The overall park plan, developed in 2005, included five bathroom buildings, including the one now proposed to be built. Another facility was planned to serve the ball fields, and three more facilities were to serve other planned park uses, such as an amphitheater, a maintenance building and a parks department office, which have not yet been built.
The town at the time wrangled with the county health department over whether the bathroom facilities would be required to connect to the sewage treatment plant on the former Grumman site — a prospect so costly because of distance to the plant that town officials said it was out of reach.

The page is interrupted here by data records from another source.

-- ==== Sys2Proof/Machine/Control.lean ====
section
/-! DEFINITION. Jumps, subroutines and branches (45_control.md R230 to R242): one shared operation per
mnemonic, then the meaning of each opcode. -/

namespace Sys2Proof.Machine

open Sys2Proof

/-- A conditional branch (R230): when the condition holds PC becomes the target and one extra cycle
is charged, two when the target is on another page than the next instruction. No flag is written. -/
def runBranch (params : Params) (taken : State → Bool) (i : Instr) (s : State) : StepResult :=
  perform params i
    (fun r t => if taken t then ({ t with pc := r.ea }, 1 + bit r.crossed) else (t, 0)) s

/-- JMP: `PC <- ea` (R231). -/
def runJmp (params : Params) (i : Instr) (s : State) : StepResult :=
  performPlain params i (fun r t => { t with pc := r.ea }) s

/-- JSR: `push16(PC -16 1); PC <- ea`, PC being the address after the instruction (R232). -/
def runJsr (params : Params) (i : Instr) (s : State) : StepResult :=
  performPlain params i (fun r t => { t.push16 (t.pc - 1#16) with pc := r.ea }) s

/-- RTS: `PC <- pop16() +16 1` (R233). -/
def runRts (params : Params) (i : Instr) (s : State) : StepResult :=
  performImplied params i (fun t => { t.popped.popped with pc := t.popWord + 1#16 }) s

/-- BCC: taken when SR.C = 0 (R234). -/
def runBcc (params : Params) (i : Instr) (s : State) : StepResult :=
  runBranch params (fun t => !t.flag .C) i s

/-- BCS: taken when SR.C = 1 (R235). -/
def runBcs (params : Params) (i : Instr) (s : State) : StepResult :=
  runBranch params (fun t => t.flag .C) i s

/-- BEQ: taken when SR.Z = 1 (R236). -/
def runBeq (params : Params) (i : Instr) (s : State) : StepResult :=
  runBranch params (fun t => t.flag .Z) i s

/-- BMI: taken when SR.N = 1 (R237). -/
def runBmi (params : Params) (i : Instr) (s : State) : StepResult :=
  runBranch params (fun t => t.flag .N) i s

/-- BNE: taken when SR.Z = 0 (R238). -/
def runBne (params : Params) (i : Instr) (s : State) : StepResult :=
  runBranch params (fun t => !t.flag .Z) i s

/-- BPL: taken when SR.N = 0 (R239). -/
def runBpl (params : Params) (i : Instr) (s : State) : StepResult :=
  runBranch params (fun t => !t.flag .N) i s

/-- BVC: taken when SR.V = 0 (R240). -/
def runBvc (params : Params) (i : Instr) (s : State) : StepResult :=
  runBranch params (fun t => !t.flag .V) i s

/-- BVS: taken when SR.V = 1 (R241). -/
def runBvs (params : Params) (i : Instr) (s : State) : StepResult :=
  runBranch params (fun t => t.flag .V) i s

/-- R231: `JMP w`, opcode 0x4C. -/
def execJmpAbs (w : Word) (s : State) : StepResult :=
  runJmp defaultParams (.jmpAbs w) s

/-- R231: `JMP (w)`, opcode 0x6C. -/
def execJmpInd (w : Word) (s : State) : StepResult :=
  runJmp defaultParams (.jmpInd w) s

/-- R232: `JSR w`, opcode 0x20. -/
def execJsr (w : Word) (s : State) : StepResult :=
  runJsr defaultParams (.jsr w) s

/-- R233: `RTS`, opcode 0x60. -/
def execRts (s : State) : StepResult :=
  runRts defaultParams .rts s

/-- R234: `BCC r`, opcode 0x90. -/
def execBcc (r : Byte) (s : State) : StepResult :=
  runBcc defaultParams (.bcc r) s

/-- R235: `BCS r`, opcode 0xB0. -/
def execBcs (r : Byte) (s : State) : StepResult :=
  runBcs defaultParams (.bcs r) s

/-- R236: `BEQ r`, opcode 0xF0. -/
def execBeq (r : Byte) (s : State) : StepResult :=
  runBeq defaultParams (.beq r) s

/-- R237: `BMI r`, opcode 0x30. -/
def execBmi (r : Byte) (s : State) : StepResult :=
  runBmi defaultParams (.bmi r) s

/-- R238: `BNE r`, opcode 0xD0. -/
def execBne (r : Byte) (s : State) : StepResult :=
  runBne defaultParams (.bne r) s

/-- R239: `BPL r`, opcode 0x10. -/
def execBpl (r : Byte) (s : State) : StepResult :=
  runBpl defaultParams (.bpl r) s

/-- R240: `BVC r`, opcode 0x50. -/
def execBvc (r : Byte) (s : State) : StepResult :=
  runBvc defaultParams (.bvc r) s

/-- R241: `BVS r`, opcode 0x70. -/
def execBvs (r : Byte) (s : State) : StepResult :=
  runBvs defaultParams (.bvs r) s

end Sys2Proof.Machine
end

In February 2007, the town got a variance from the health department’s board of review, granting permission to build a central septic system that all five bathroom facilities would connect to temporarily. The variance was conditioned on future connection to the sewage treatment plant when the sewer district was expanded and connection became feasible. The health department required the town to file covenants promising to comply with that condition, which the town did, Testa said.
The variance remains in effect, county health department officials confirmed last fall.

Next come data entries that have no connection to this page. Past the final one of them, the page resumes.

-- ==== Sys2Proof/Machine/Core.lean ====
section
/-! DEFINITION. The machine behind the host's interface. -/

def Sys2Proof.core : Host.Core :=
  { State := Sys2Proof.Machine.State, Fault := Sys2Proof.Machine.Fault,
    Refusal := Sys2Proof.Machine.Refusal, step := Sys2Proof.Machine.step,
    reset := Sys2Proof.Machine.State.reset }
end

Testa said the town will still be required to install a 7,000-gallon septic tank, sized to serve all five bathroom facilities, because that’s what the 2007 variance covered. “They’re going to hold us to that, or we’d have to start all over again,” he said. But there is precedence, he said, for requiring leaching rings only for the building currently being built. “So the next step for us is to make application for a permit to construct.”
The original permit issued by the health department is still open, Testa told the Town Board at its Feb. 16 work session. He health department will allow the town to reactivate that permit, which Testa called “a blessing” because a lot of time and money went into designs for that sanitary permit, he said.
Testa said the engineering department recommends hiring the original engineers, RM Engineering, the firm that did the original site plan for the park and the original application to the health department. “They have all the files and because they have all the files, their proposal is $25,000, or a little less that,” said Testa, calling it “a pretty good price considering the town is asking for a detailed design.”
According to the resolution passed last night, the $25,000 is being transferred from a “park improvements” budget fund to an engineering fund. The money is left over from an LED lighting project at Stotzky Park, which was funded by the American Rescue Plan Act of 2021.
The source of funding to construct the bathroom facility is still up in the air.
Council Member Ken Rothwell, who helped bring the ice rink proposal to the board, has said the money to build bathrooms at Veterans Memorial Park will come from a recreation allocation that will be provided in a community benefits agreement with the developer of Riverhead Solar 2, a 36-megawatt solar energy facility being constructed off Edwards Avenue in Calverton. Rothwell said the town expects the agreement to allocate $750,000 for parks and recreation improvements.
Riverhead Town and the developers of the facility have been negotiating that agreement for the past year. In a Nov. 14 interview, Rothwell said town officials were “very confident” that the community benefit agreement would be signed “in the next week or two” and the town would have the money to construct the bathroom.
But the agreement is still being negotiated, according to Deputy Town Attorney Annemarie Prudenti, who has been handling the negotiation.
A spokesperson for AES Corporation, the energy company that has received state approval for the 36-megawatt Riverhead Solar 2 commercial solar production facility, confirmed yesterday that negotiations remain ongoing with the town board on a “host community agreement.”
“We expect that agreement to be executed once the commercial terms of the project are solidified,” Content and Communications Manager for AES Clean Energy Tim Wolf said in an email.